-- ==== Sys2Proof/Machine/Events.lean ====
section
/-!
DEFINITION. Posting an event: routes and masks, default destination, coalescing, the queue's record write with PHASE
and LOST, overflow, MSI-X (R83–R87, R554–R561, R613). Flag computations of the records stand here too.
-/
namespace Sys2Proof.Machine

/-- CLASS of R83. -/
def classCode : EvClass → Nat
  | .info => 0 | .completion => 1 | .warning => 2 | .error => 3 | .fault => 4 | .safety => 5 | .security => 6

/-- The administrative event queue of a function (R61). -/
def adminQueue (s : State) (fn : Nat) : Option Nat :=
  if (ring s fn 0).enabled then some (ring s fn 0).evq else none

/-- The default destination's function (R555). -/
def defaultFn (s : State) : Nat :=
  let o := (own s kDevice 0).session
  let f := (session s o).fn
  if decide (o ≠ 0) && (session s o).isOpen && decide (f < 128) then pfOf f
  else match adminQueue s 0 with
    | some q => if (evq s q).enabled && !(evq s q).faulted then 0 else 64
    | none => 64

/-- A time value in the STAMP format (R83). -/
def stampOf (v : Nat) : Nat := fracOf v + nsOf v * 2 ^ 16 + secOf v % 2 ^ 18 * 2 ^ 46

/-- STAMP of a record against a time base (R83). -/
def stampField (s : State) (b : Nat) : Nat := stampOf (timeBase s b).value

/-- The PORT of R309 whose event a source reports: a tree, a line engine, a lane position. -/
def sourcePort (src : Nat) : Option Nat :=
  if 0x100 ≤ src ∧ src < 0x240 then some (src % 64)
  else if 0x280 ≤ src ∧ src < 0x294 then some (0x40 + src % 4)
  else if 0x2A4 ≤ src ∧ src < 0x2A8 then some (0x40 + src % 4)
  else if 0x310 ≤ src ∧ src < 0x314 then some (0x40 + src % 4)
  else if 0x340 ≤ src ∧ src < 0x380 then some (src % 64)
  else if 0x3C0 ≤ src ∧ src < 0x3F0 then some (0xC0 + (src - 0x3C0))
  else none

/-- The time base that stamps a source's records: that of its port (R23), an open one where it has none. -/
def sourceTb (src : Nat) (s : State) : Nat :=
  match sourcePort src with
  | some p => portTimeBase p s % 8
  | none => Config.eventTimeBase src % 8

/-- A record of a source, stamped now. [log 16 DESIGN CHOICE] -/
def mkRecord (src : Nat) (cls : EvClass) (payload : Nat) (s : State) : Record :=
  { source := src, cls := classCode cls, payload := payload % 2 ^ 44, tb := sourceTb src s, stamp := stampField s (sourceTb src s) }

/-- The 16 bytes of a record (R6, R83). -/
def eventBytes (phase lost : Bool) (r : Record) : List Byte :=
  fields 16 [(2, r.source % 2 ^ 12 + r.cls % 8 * 2 ^ 12 + bit phase 15),
    (2, r.tb % 8 + bit lost 3 + r.payload / 2 ^ 32 % 2 ^ 12 * 2 ^ 4), (4, r.payload % 2 ^ 32), (8, r.stamp)]

/-- The record that 16 bytes hold. -/
def readRecord (b : List Byte) : Record :=
  { source := fieldAt b 0 2 % 2 ^ 12, cls := fieldAt b 0 2 / 2 ^ 12 % 8, tb := fieldAt b 2 2 % 8,
    payload := fieldAt b 4 4 + fieldAt b 2 2 / 2 ^ 4 * 2 ^ 32, stamp := fieldAt b 8 8 }

/-- KIND_FIELDS of a frame of kind 3: TAG and SUB (R464). -/
def kindThree (tag sub : Nat) : List Byte := fields 12 [(4, tag), (1, sub)]

/-- A record relayed to a queue of another device: the payload of a frame of kind 3 with SUB 1, its TAG 0x8000_0000 + queue
(R561). -/
def relay (address queue : Nat) (r : Record) (s : State) : State :=
  emit (.forward address (kindThree (0x80000000 + queue) 1) (eventBytes false false r)) s

/-- The queue has a free record (R87). -/
def evqRoom (e : Evq) : Bool := decide (unread (2 ^ (e.log2 + 6)) e.head e.tail < 2 ^ (e.log2 + 6) - 1)

/-- The MSI-X message of a vector: written to the address of its table entry, or left pending while the entry is masked (R45,
R48). -/
def signalVector (fn v : Nat) (s : State) : State :=
  let e := msixEntry s fn v
  if e.masked then setMsixEntry s fn v { e with waits := true } else emit (.interrupt fn e.addr e.data) s

/-- A queue's MSI-X message (R86). -/
def sendMsix (q : Nat) (s : State) : State :=
  signalVector (evq s q).owner (evq s q).vector (emit (.msix q (evq s q).vector) s)

/-- Send the MSI-X message of an armed queue to which a record has been written since `before` (R86). -/
def fireMsix (q : Nat) (before : Nat) (s : State) : State :=
  let e := evq s q
  if e.armed && !e.faulted && decide (e.tail ≠ before) then sendMsix q (setEvq s q { e with armed := false }) else s

/-- Write one record at TAIL (R83, R87). -/
def storeEvent (q : Nat) (r : Record) (s : State) : State :=
  let e := evq s q
  let t := (e.tail + 1) % 2 ^ (e.log2 + 6)
  emit (.event q e.tail e.phase e.lostFlag r (e.base + 16 * e.tail) (eventBytes e.phase e.lostFlag r))
    (setEvq s q { e with tail := t, phase := if t = 0 then !e.phase else e.phase, lostFlag := false, warned := false,
                         inWrite := e.inWrite + 1 })

/-- A record is discarded and counted (R87, R613). -/
def dropRecord (q : Nat) (s : State) : State := setEvq s q { evq s q with lost := satur 32 ((evq s q).lost + 1), lostFlag := true }

/-- Post source 0x002 at the first discard since a record was written, with EVQ_LOST as that discard leaves it; its own record is
never reported (R84, R87). -/
def warnOverflow (q : Nat) (s : State) : State :=
  let e := evq s q
  if e.warned then s
  else
    let s1 := setEvq s q { e with warned := true }
    let s2 := setSource s1 2 { source s1 2 with occurrences := satur 32 ((source s1 2).occurrences + 1) }
    match adminQueue s2 e.owner with
    | some a =>
      if !(evq s2 a).enabled then setSource s2 2 { source s2 2 with undelivered := satur 32 ((source s2 2).undelivered + 1) }
      else if (evq s2 a).faulted || !evqRoom (evq s2 a) then dropRecord a s2
      else fireMsix a (evq s2 a).tail
        (storeEvent a (mkRecord 2 .warning (q + e.lost * 2 ^ 8) s2) (setEvq s2 a { evq s2 a with inWrite := 0 }))
    | none => setSource s2 2 { source s2 2 with undelivered := satur 32 ((source s2 2).undelivered + 1) }

/-- Write one record, or discard it and count it: a faulted queue takes none, a full one reports its overflow (R87, R613). -/
def putRecord (q : Nat) (r : Record) (s : State) : State :=
  if (evq s q).faulted then dropRecord q s
  else if evqRoom (evq s q) then storeEvent q r s
  else warnOverflow q (dropRecord q s)

/-- One write of records to a queue: at most one MSI-X message (R559). -/
def writeRecords (q : Nat) (rs : List Record) (s : State) : State :=
  fireMsix q (evq s q).tail (rs.foldl (fun st r => putRecord q r st) (setEvq s q { evq s q with inWrite := 0 }))

/-- Flush the coalescing stage (R559). -/
def flushStage (q : Nat) (s : State) : State :=
  let e := evq s q
  writeRecords q e.stage (setEvq s q { e with stage := [] })

/-- The stage's oldest record is COALESCE_US old (R559). -/
def stageDue (q : Nat) (s : State) : Bool :=
  let e := evq s q
  !e.stage.isEmpty && decide (e.stagedAt + usNs e.coalesceUs ≤ s.now)

/-- Flushes that waited for the end of the cycle (R559). -/
def flushLate (s : State) : State :=
  s.ev.flushDue.foldl (fun st q => if stageDue q st then flushStage q st else st) { s with ev := { s.ev with flushDue := [] } }

/-- A record flushes the stage before it is written (R559). [log 136 DEDUCED] -/
def flushes (cls : Nat) : Bool := decide (cls = 1) || decide (cls = 5) || decide (cls = 6)

/-- Hand a record to an enabled queue: into the stage, or written at once (R559), behind the staged records where one of
them is of its source (R558). -/
def toQueue (q : Nat) (coalesce : Bool) (r : Record) (s : State) : State :=
  let e := evq s q
  if e.faulted then dropRecord q s
  else if flushes r.cls then writeRecords q (e.stage ++ [r]) (setEvq s q { e with stage := [] })
  else if coalesce then
    let s1 := setEvq s q { e with stage := e.stage ++ [r], stagedAt := if e.stage = [] then s.now else e.stagedAt }
    if e.coalesceCount ≤ e.stage.length + 1 then flushStage q s1 else s1
  else if e.stage.any (fun x => decide (x.source = r.source)) then
    writeRecords q (e.stage ++ [r]) (setEvq s q { e with stage := [] })
  else writeRecords q [r] s

/-- Count an occurrence, a masked one, an undelivered one, a relayed record lost (R562; saturating). -/
def countOccurrence (src : Nat) (s : State) : State :=
  setSource s src { source s src with occurrences := satur 32 ((source s src).occurrences + 1) }
def countMasked (src : Nat) (s : State) : State :=
  setSource s src { source s src with masked := satur 32 ((source s src).masked + 1) }
def countUndelivered (src : Nat) (s : State) : State :=
  setSource s src { source s src with undelivered := satur 32 ((source s src).undelivered + 1) }
def countRelayLost (src : Nat) (s : State) : State :=
  setSource s src { source s src with relayLost := satur 32 ((source s src).relayLost + 1) }

/-- Deliver to a queue, or count the record as undelivered when there is no enabled destination (R555). [log 137 DEDUCED] -/
def deliverTo (q : Option Nat) (coalesce : Bool) (r : Record) (s : State) : State :=
  match q with
  | some k => if (evq s k).enabled then toQueue k coalesce r s else countUndelivered r.source s
  | none => countUndelivered r.source s

/-- A SAFETY or SECURITY record. -/
def guarded : EvClass → Bool
  | .safety => true
  | .security => true
  | _ => false

/-- The fabric can carry a frame to the address: the route table holds it (R472). -/
def fabricReaches (a : Nat) (s : State) : Bool := reachable a s

/-- Post a routed source (R554–R561). Until FW_READY no event is posted (R568). -/
def post (src : Nat) (cls : EvClass) (payload : Nat) (s : State) : State :=
  if !s.boot.fwReady then s else
  let r := mkRecord src cls payload s
  let s := countOccurrence src s
  let e := route s src
  if e.masked && !guarded cls then countMasked src s
  else
    let dq := adminQueue s (defaultFn s)
    if !e.valid then deliverTo dq false r s
    else if e.remote then
      let s1 := if fabricReaches e.address s then relay e.address e.remoteQueue r s else countRelayLost src s
      if guarded cls then deliverTo dq false r s1 else s1
    else
      let s1 := deliverTo (some e.queue) e.coalesce r s
      if guarded cls && decide (dq ≠ some e.queue) then deliverTo dq false r s1 else s1

/-- A record to be posted once FW_READY is reached (R568). -/
def owe (src payload : Nat) (s : State) : State := { s with boot := { s.boot with owed := s.boot.owed ++ [(src, payload)] } }

/-- Post now, or once FW_READY is reached, what the device does not lose over a boot or a wake. [log 131 DEDUCED] -/
def postOrOwe (src : Nat) (cls : EvClass) (payload : Nat) (s : State) : State :=
  if s.boot.fwReady then post src cls payload s else owe src payload s

/-- Post a function source to the queue its own rule names; it is neither routed nor masked (R554). -/
def postFn (q : Option Nat) (src : Nat) (cls : EvClass) (payload : Nat) (s : State) : State :=
  if !s.boot.fwReady then s
  else deliverTo q false (mkRecord src cls payload s) (countOccurrence src s)

/-- Post at most once per `ns`; an occurrence between posts is kept in the count (R551 and its like). The payload is
given the occurrences since the last post, this one among them. [log 54 DESIGN CHOICE, 158 DEDUCED] -/
def postLimited (src ns : Nat) (cls : EvClass) (payload : Nat → Nat) (s : State) : State :=
  let s1 := addUnreported src 1 s
  if due src ns s1 then post src cls (payload (unreported src s1)) (markPost src s1) else s1

end Sys2Proof.Machine
end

##########

ASSIGNED TASK:
Copy back the listing above exactly, but only from the line with "let o := (own s kDevice 0).session" through the line with "def stampField (s", both ends included.

TASK OUTPUT:
  let o := (own s kDevice 0).session
  let f := (session s o).fn
  if decide (o ≠ 0) && (session s o).isOpen && decide (f < 128) then pfOf f
  else match adminQueue s 0 with
    | some q => if (evq s q).enabled && !(evq s q).faulted then 0 else 64
    | none => 64

/-- A time value in the STAMP format (R83). -/
def stampOf (v : Nat) : Nat := fracOf v + nsOf v * 2 ^ 16 + secOf v % 2 ^ 18 * 2 ^ 46

/-- STAMP of a record against a time base (R83). -/
def stampField (s : State) (b : Nat) : Nat := stampOf (timeBase s b).value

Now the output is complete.